A classical choice for the feature vector is \(\phi_j(x) = x^{j-1}\). In this way, for a given \(K>0\), \(\phi(x)\) represents the vector of the first \(K\) monomial in \(x\), i.e.

\[ \phi(x) = [1, x, x^2, \dots, x^{K-1}]^T \]

and \(f_\theta(x)\) is a \(K-1\)-th degree polynomial. For this reason, \(f_\theta(x)\) is called polynomial regression model for this choice of \(\phi_j(x)\).

When the loss function \(\ell(\theta; X, Y)\) is the Mean Squared Error, training a polynomial regression model is similar to the training of the linear regression model. In particular, if:

\[\begin{split} \Phi(X) = \begin{bmatrix} 1 & 1 & \dots & 1 \\ x^1 & x^2 & \dots & x^N \\ (x^1)^2 & (x^2)^2 & \dots & (x^N)^2 \\ \vdots & \vdots & \dots & \vdots \\ (x^1)^{K-1} & (x^2)^{K-1} & \dots & (x^N)^{K-1} \end{bmatrix}, \qquad Y = \begin{bmatrix} y^1 & y^2 & \dots & y^N \end{bmatrix}, \end{split}\]

then:

\[ \ell(\theta; X, Y) = \frac{1}{N} || \Phi(X)^T \theta - Y ||_2^2, \]

whose normal equations read:

\[ \Phi(X)\Phi(X)^T \theta = \Phi(X) Y. \]

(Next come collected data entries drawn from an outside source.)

-- ==== Sys2Proof/Tests/Slice0.lean ====
section
/-! SUPPORT. The model's own tests. Expected results come from the spec: words and steps from the tables of
`95_test_vectors.md` section 2 (vector numbers in the comments), encodings from `30_encoding.md`. Then one witness for
each statement that has hypotheses: a state and operands that meet all of them together. -/

namespace Sys2Proof.Tests

open Sys2Proof Sys2Proof.Machine Sys2Proof.Safety

/-- A state after reset, written as the vectors write it: `(sync_state, chan_cnt, frame_received, last_byte_us, last_frame_ms)`. -/
def st (y : SyncState) (c : Count) (fr : Bool) (lb : Micros) (lf : Millis) (buf : Memory) : State :=
  { State.reset with syncState := y, chanCnt := c, frameReceived := fr, lastByteUs := lb, lastFrameMs := lf, buf := buf }

/-- The buffer of the vectors in section 2.3. -/
def buf23 : Memory := [(1, 0xA1#8), (2, 0xA2#8), (511, 0xAF#8), (512, 0xB0#8)]

/-- The buffer of the vectors in section 2.4. -/
def buf24 : Memory := [(1, 0x04#8), (7, 0x9C#8), (512, 0x01#8)]

/-- The step that performs the word ends in the state, with the response, and the host's queue is empty again. -/
def stepsTo (s : State) (w : Nat) (t : State) (r : RspWord) : Bool :=
  match step (s.withFetchWord 80 w) with
  | .next u => u == { t with rsp := some r }
  | _ => false

/-- The outcome is a next state that carries the response. -/
def answers (o : Host.Outcome State Fault Refusal) (r : Option RspWord) : Bool :=
  match o with
  | .next t => t.rsp == r
  | _ => false

theorem next_of_answers {o : Host.Outcome State Fault Refusal} {r : Option RspWord} (h : answers o r = true) :
    ∃ t, o = .next t ∧ t.rsp = r := by
  cases o with
  | next t => exact ⟨t, rfl, by simpa [answers] using h⟩
  | fault f => cases h
  | refused f => cases h

theorem next_of_answers' {o : Host.Outcome State Fault Refusal} {r : Option RspWord} (h : answers o r = true) :
    ∃ t, o = .next t := (next_of_answers h).imp fun _ ht => ht.1

/-! ### Decoding (section 2.1; the first word of each group is written out bit by bit from R72 to R75) -/

theorem test_decode_byte :
    decode 0b00010000000100100011010001010110011110001001101010111100110111101111000010100101#80 =
      .ok (.byte 0x12345678#32 0x9ABCDEF0#32 0xA5#8) ∧
    decode 0x10000003E80000000100#80 = .ok (.byte 1000#32 1#32 0x00#8) ∧
    decode 0x10FFFFFFFFFFFFFFFFFF#80 = .ok (.byte 4294967295#32 4294967295#32 0xFF#8) := by decide

theorem test_decode_read :
    decode 0b00100000000000000000000000000000000000000000000000000000000000000000001000000000#80 = .ok (.read 512#16) ∧
    decode 0x2000000000000000FFFF#80 = .ok (.read 65535#16) := by decide

theorem test_decode_conn_poll :
    decode 0b00110000000000000000000000000000000000000000000000000000001011101110000000000000#80 = .ok (.conn 12000#32) ∧
    decode 0b01000000000000000000000000000000000000000000000000000000001110101001100100000000#80 = .ok (.poll 15001#32) ∧
    decode 0x4000000000FFFFFFFF00#80 = .ok (.poll 4294967295#32) := by decide

theorem test_decode_flag_init :
    decode 0x50000000000000000000#80 = .ok .flag ∧ decode 0x60000000000000000000#80 = .ok .init := by decide

theorem test_decode_table_word :
    decodeTableWord 80 0x60000000000000000000 = some .init ∧ decodeTableWord 80 0x70000000000000000000 = none ∧
    decodeTableWord 8 0x10 = none := by decide
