-- ==== Sys2Proof/Machine/Transactions.lean ====
section
/-! DEFINITION. The five host transactions (spec/10_state.md R39) and every interleaving of them (60_exceptions.md R181);
construction with the parameters the spec leaves open (00_scope.md R7; 92_eei_decisions.md D1 to D3). -/

namespace Sys2Proof.Machine

/-- A host transaction, atomic and performed between two others (R39). -/
inductive Transaction
  /-- `load(bytes)` (R55). -/
  | load (bytes : List Byte)
  /-- `tick()` (R90). -/
  | tick
  /-- `tick_timers()` (R174). -/
  | tickTimers
  /-- `get_display()` (R177). -/
  | getDisplay
  /-- `keypress(index, pressed)` (R176). -/
  | keypress (index : Nat) (pressed : Bool)
  deriving DecidableEq, Repr

/-- What the core puts out to the host. -/
inductive Output
  /-- The `SoundCue` event of a timer step (R175, D14). -/
  | soundCue
  /-- The bitmap that `get_display` returns (R177). -/
  | frame (d : Display)
  deriving DecidableEq, Repr

/-- `load(bytes)` (R55, R56): LoadTooLarge before any byte is written where more than 3584 bytes are given. Nothing but
memory changes. -/
def State.load (s : State) (bytes : List Byte) : State :=
  if s.fault.isSome then s
  else if bytes.length ≤ Config.progSize then s.writeMem (Memory.fill s.mem Config.progBase bytes)
  else s.enterFault .loadTooLarge 0x200 none

/-- `tick_timers()` (R174, R175): the cue is sampled before the decrement. -/
def State.tickTimers (s : State) : State × List Output :=
  if s.fault.isSome then (s, [])
  else (s.countTimers, if s.soundCue then [.soundCue] else [])

/-- `keypress(index, pressed)` (R176, R168). -/
def State.keypress (s : State) (index : Nat) (pressed : Bool) : State :=
  if s.fault.isSome then s
  else if h : index < 16 then s.writeKey ⟨index, h⟩ pressed
  else s.enterFault .hostKeyIndex s.pc none

/-- One transaction: the state after it and what the core put out. -/
def transact (t : Transaction) (s : State) : Host.Outcome (State × List Output) Fault Refusal :=
  match t with
  | .load bytes => .next (s.load bytes, [])
  | .tick =>
    match step s with
    | .next s' => .next (s', [])
    | .fault r => .fault r
    | .refused r => .refused r
  | .tickTimers => .next s.tickTimers
  | .getDisplay => .next (s, [.frame s.disp])
  | .keypress index pressed => .next (s.keypress index pressed, [])

/-- A schedule of transactions in order, with the trace of what the core put out (R175, R181). -/
def runTransactions : List Transaction → State → Host.Outcome (State × List Output) Fault Refusal
  | [], s => .next (s, [])
  | t :: ts, s =>
    match transact t s with
    | .next (s', out) =>
      match runTransactions ts s' with
      | .next (s'', outs) => .next (s'', out ++ outs)
      | .fault r => .fault r
      | .refused r => .refused r
    | .fault r => .fault r
    | .refused r => .refused r

/-- The construction values the source leaves open (R7, R34, R38; D1, D2, D3), for claims over all of them. -/
structure Construction where
  /-- The 80 glyph bytes (R34, D3). -/
  glyphs : Vector Byte Config.glyphSetSize
  /-- Bytes 80..4095 (D2). -/
  initMem : Vector Byte (Config.memSize - Config.glyphSetSize)
  initV : Vector Byte 16
  initI : Word
  initDisp : Display
  initDT : Byte
  initST : Byte

/-- The machine constructed with the given values: PC at 0x200, an empty stack, no key pressed, no fault (R38, R186). -/
def State.construct (c : Construction) : State :=
  { State.reset with
    mem := Memory.fill (Memory.fill [] 0 c.glyphs.toList) Config.glyphSetSize c.initMem.toList
    v := c.initV
    i := c.initI
    disp := c.initDisp
    dt := c.initDT
    st := c.initST }

end Sys2Proof.Machine
end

Exercise: Train a polynomial regression model over the data above. Try different values for the polynomial degree \(K\). Compare the results with the polynomial: \(f(x) = 4x^2 - 3x^4\). What do you observe for large values of \(K\) (e.g. \(K=8\))? Repeat the experiment by training it on the data from poly_regression_large.csv. Do you observe something?